Pregnancy:  Category C, In a general reproductive study in rats, birth weights and pre- and post-weaning weight gain were reduced in
the offspring of females treated prior to and during mating and throughout gestation and lactation with doses of 10 and 100 mg/kg/day. Maternal drug exposures (AUC) at these doses were approximately 15 and 225 times, respectively, the exposure in humans receiving the maximum recommended daily dose (MRDD) of 30 mg. In a pre- and post-natal developmental toxicity study in rats, an increase in mortality of the offspring at birth and for the first three days after birth, a decrease in pre- and post-weaning weight gain, and decreased performance in
a passive avoidance test (which indicates a decrease in learning capacity of the offspring) were observed at doses of 100 and 250 mg/kg/day. The no-effect dose for all of these effects was 5 mg/kg/day, approximately 7.5 times the exposure in humans receiving the MRDD. With doses of 100 and 250 mg/kg/day, the decreases in average weight of both the male and female offspring persisted into adulthood. All of these effects on the offspring in both reproductive toxicity studies occurred in the absence of any apparent maternal toxicity. In embryofetal development studies, no teratogenic effects were observed when pregnant rats and rabbits were administered doses of 100 and 50 mg/kg/day, respectively, during organogenesis. Fetal weights were decreased in conjunction with decreased maternal weight gain at the highest doses (maternal exposures approximately 225 and 115 times the human exposure at the MRDD in rats and rabbits, respectively). The developmental no-effect dose in these studies was 10 mg/kg/day in both rats and rabbits (maternal exposures approximately 15 times human exposure at the MRDD). Toxicokinetic studies demonstrated placental transfer of drug in both species. There are no adequate and well-controlled studies in pregnant women; therefore, rizatriptan should be used during pregnancy only if the potential benefit justifies the potential risk to the fetus. Merck & Co., Inc. maintains a registry to monitor the pregnancy outcomes of women exposed to this product while pregnant.

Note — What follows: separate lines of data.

/-- What clearing any line keeps of the memory, INIT keeps of it. -/
theorem initEffect_mem_keeps {Q : Memory → Prop} (fs : F32) (s : State)
    (h : ∀ m c b, Q m → Q (clearWords m s.cfg.lits.dlen c b)) (hs : Q s.mem) : Q (initEffect fs s).mem := by
  have e : (initEffect fs s).mem = (delayClearAll { smoothSetCutoff { s with sr := fs } with
      dmax := dmaxOf s.cfg fs }).mem := by simp only [initEffect, smoothSetCutoff]
  rw [e]
  refine (delayClearAll_induct (P := fun t => t.cfg = s.cfg ∧ Q t.mem) (fun c b t ht => ⟨by simpa using ht.1, ?_⟩) _ ⟨by simp, ?_⟩).2
  · simp only [delayClear, ht.1]; exact h _ _ _ ht.2
  · simpa using hs

/-- What clearing the lines of disabled bands keeps of the memory, BLOCK.START keeps of it. -/
theorem blockStart_mem_keeps {Q : Memory → Prop} (n : Nat) (s : State)
    (h : ∀ m c b, s.staging.band[b].dlyEn = false → Q m → Q (clearWords m s.cfg.lits.dlen c b)) (hs : Q s.mem) :
    Q (blockStart n s).mem := by
  have e : (blockStart n s).mem = (delayClearDisabled (lfoSetRates (filterUpdate (latch s)))).mem := by
    simp only [blockStart]
  rw [e]
  refine (delayClearDisabled_induct (P := fun t => t.cfg = s.cfg ∧ Q t.mem) _
    (fun c b t _ hd ht => ⟨by simpa using ht.1, ?_⟩) ⟨by simp, ?_⟩).2
  · simp only [delayClear, ht.1]
    refine h _ _ _ ?_ ht.2
    simpa [param, latch] using hd
  · simpa using hs

/-- What a word write at a line's cursor keeps of the memory, a lane's step keeps of it. -/
theorem laneStep_mem_keeps {Q : Memory → Prop} (c : Chan) (x a : F32) (s : State) (b : Band)
    (h : ∀ v, Q s.mem → Q (dWrite s.mem c b (laneGet s.lines c b).w v)) (hs : Q s.mem) : Q (laneStep c x (s, a) b).1.mem := by
  simp only [laneStep]
  cases hd : (param (bandFilter c b x s).1 b).dlyEn
  · rw [bandDelay_disabled _ _ _ _ hd]; simpa using hs
  · rw [(bandDelay_enabled _ _ _ _ hd).2.1]
    simp only [bandFilter_mem, bandFilter_lines]
    exact h _ hs

/-- A cursor in range stays in range in a lane's step. -/
theorem laneStep_cursor (c : Chan) (x a : F32) (s : State) (b : Band) (h : CursorsInRange s) :
    CursorsInRange (laneStep c x (s, a) b).1 := by
  intro c' b'
  by_cases e : c' = c ∧ b' = b
  · obtain ⟨rfl, rfl⟩ := e
    simp only [laneStep]
    cases hd : (param (bandFilter c' b' x s).1 b').dlyEn
    · rw [bandDelay_disabled _ _ _ _ hd]; simpa using h c' b'
    · rw [(bandDelay_enabled _ _ _ _ hd).1]
      simpa using Nat.mod_lt _ (Nat.lt_of_le_of_lt (Nat.zero_le _) (h c' b'))
  · rw [(laneStep_other c x a s b e).2.1]; simpa using h c' b'

/-- A frame keeps every cursor in range, and what word writes inside the delay space keep of the memory. -/
theorem frame_mem_keeps {Q : Memory → Prop} (x : AudioFrame) (s : State) (hc : CursorsInRange s)
    (h : ∀ m c b i v, i < s.cfg.lits.dlen → Q m → Q (dWrite m c b i v)) (hs : Q s.mem) :
    CursorsInRange (frame x s) ∧ Q (frame x s).mem := by
  refine (frame_induct (P := fun t => t.cfg = s.cfg ∧ CursorsInRange t ∧ Q t.mem) ?_ ?_ ?_ ?_ x s ⟨rfl, hc, hs⟩).2
  · exact fun t b ht => by simpa using ht
  · exact fun c x t a b ht => ⟨by simpa using ht.1, laneStep_cursor c x a t b ht.2.1,
      laneStep_mem_keeps c x a t b (fun v => h _ _ _ _ _ (ht.1 ▸ ht.2.1 c b)) ht.2.2⟩
  · exact fun c x t ht => by simpa using ht
  · exact fun t y ht => ht

end Sys2Proof.Machine
end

Lactation : It is not known whether this drug is excreted in human milk. Because many drugs are excreted in human milk, caution should be exercised when this product is administered to women who are breast-feeding. Rizatriptan is extensively excreted in rat milk, at a level of 5-fold or greater than maternal plasma levels.

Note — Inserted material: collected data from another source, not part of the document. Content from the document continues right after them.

/-! ### The classes of 30 R143 by the fields they use -/

/-- The class takes a band from CW[23:20]. -/
def FieldClass.hasBand : FieldClass → Bool
  | .bf | .bi | .bg => true
  | .s0 | .sd | .si | .gi => false

/-- The class takes an immediate from CW[15:0]. -/
def FieldClass.hasImm : FieldClass → Bool
  | .si | .bi | .gi => true
  | .s0 | .sd | .bf | .bg => false

/-- Every field of CW that the class does not use is zero. -/
def FieldClass.UnusedZero (c : FieldClass) (cw : Word) : Prop :=
  cw.extractLsb' 16 4 = 0#4 ∧ (c.hasBand = false → cw.extractLsb' 20 4 = 0#4) ∧
    (c.hasImm = false → cw.extractLsb' 0 16 = 0#16)

/-! ### The mask test by fields -/

/-- Two words are equal when their four fields are. -/
theorem word_eq_iff_fields (x y : Word) : x = y ↔
    opField x = opField y ∧ x.extractLsb' 20 4 = y.extractLsb' 20 4 ∧
      x.extractLsb' 16 4 = y.extractLsb' 16 4 ∧ x.extractLsb' 0 16 = y.extractLsb' 0 16 := by
  refine ⟨fun h => by simp [h], fun ⟨hop, hband, hrsv, himm⟩ => BitVec.eq_of_toNat_eq ?_⟩
  rw [cw_toNat x, cw_toNat y]
  simp only [bandField, immField, hop, hband, hrsv, himm]

@[simp] theorem opField_and (x y : Word) : opField (x &&& y) = opField x &&& opField y :=
  BitVec.extractLsb'_and

theorem matchWord_eq_controlWord (op : BitVec 8) : matchWord op = controlWord op 0 0 := by
  simp [matchWord, controlWord]

@[simp] theorem opField_matchWord (op : BitVec 8) : opField (matchWord op) = op :=
  matchWord_eq_controlWord op ▸ controlWord_op op 0 (by decide)

theorem extractLsb'_band_eq (cw : Word) : cw.extractLsb' 20 4 = BitVec.ofNat 4 (bandField cw).val :=
  ((BitVec.ofNat_toNat 4 _).trans (BitVec.setWidth_eq _)).symm

theorem extractLsb'_imm_eq (cw : Word) : cw.extractLsb' 0 16 = BitVec.ofNat 16 (immField cw) :=
  ((BitVec.ofNat_toNat 16 _).trans (BitVec.setWidth_eq _)).symm

theorem matchWord_band (op : BitVec 8) : (matchWord op).extractLsb' 20 4 = 0#4 := by
  rw [extractLsb'_band_eq, matchWord_eq_controlWord, controlWord_band op 0 (by decide)]
  rfl

theorem matchWord_rsv (op : BitVec 8) : (matchWord op).extractLsb' 16 4 = 0#4 :=
  matchWord_eq_controlWord op ▸ controlWord_rsv op 0 (by decide)

theorem matchWord_imm (op : BitVec 8) : (matchWord op).extractLsb' 0 16 = 0#16 := by
  rw [extractLsb'_imm_eq, matchWord_eq_controlWord, controlWord_imm op 0 (by decide)]

/-- The mask keeps OP and RSV, and keeps BAND and IMM exactly where the class does not use them. -/
theorem mask_fields (c : FieldClass) :
    opField c.mask = BitVec.allOnes 8 ∧ c.mask.extractLsb' 16 4 = BitVec.allOnes 4 ∧
      c.mask.extractLsb' 20 4 = (if c.hasBand then 0#4 else BitVec.allOnes 4) ∧
      c.mask.extractLsb' 0 16 = (if c.hasImm then 0#16 else BitVec.allOnes 16) := by
  cases c <;> decide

No overdoses of this product were reported during clinical trials. Rizatriptan 40 mg (administered as either a single dose or as two doses with a 2-hour interdose interval) was generally well tolerated in over 300 patients; dizziness and somnolence were the most common drug-related adverse effects. In a clinical pharmacology study in which 12 subjects received rizatriptan, at total cumulative doses of 80 mg (given within four hours), two subjects experienced syncope and/or bradycardia. One subject, a female aged 29 years, developed vomiting, bradycardia, and dizziness beginning three hours after receiving a total of 80 mg rizatriptan (administered over two hours); a third degree AV block, responsive to atropine, was observed an hour after the onset of the other symptoms. The second subject, a 25 year old male, experienced transient dizziness, syncope, incontinence, and a 5-second systolic pause (on ECG monitor) immediately after a painful venipuncture. The venipuncture occurred two hours after the subject had received a total of 80 mg rizatriptan (administered over four hours). In addition, based on the pharmacology of rizatriptan, hypertension or other more serious cardiovascular symptoms could occur after overdose. Gastrointestinal decontamination, (i.e., gastric lavage followed by activated charcoal) should be considered in patients suspected of an overdose with this product. Clinical and electrocardiographic monitoring should be continued for at least 12 hours, even if clinical symptoms are not observed. The effects of hemo- or peritoneal dialysis on serum concentrations of rizatriptan are unknown.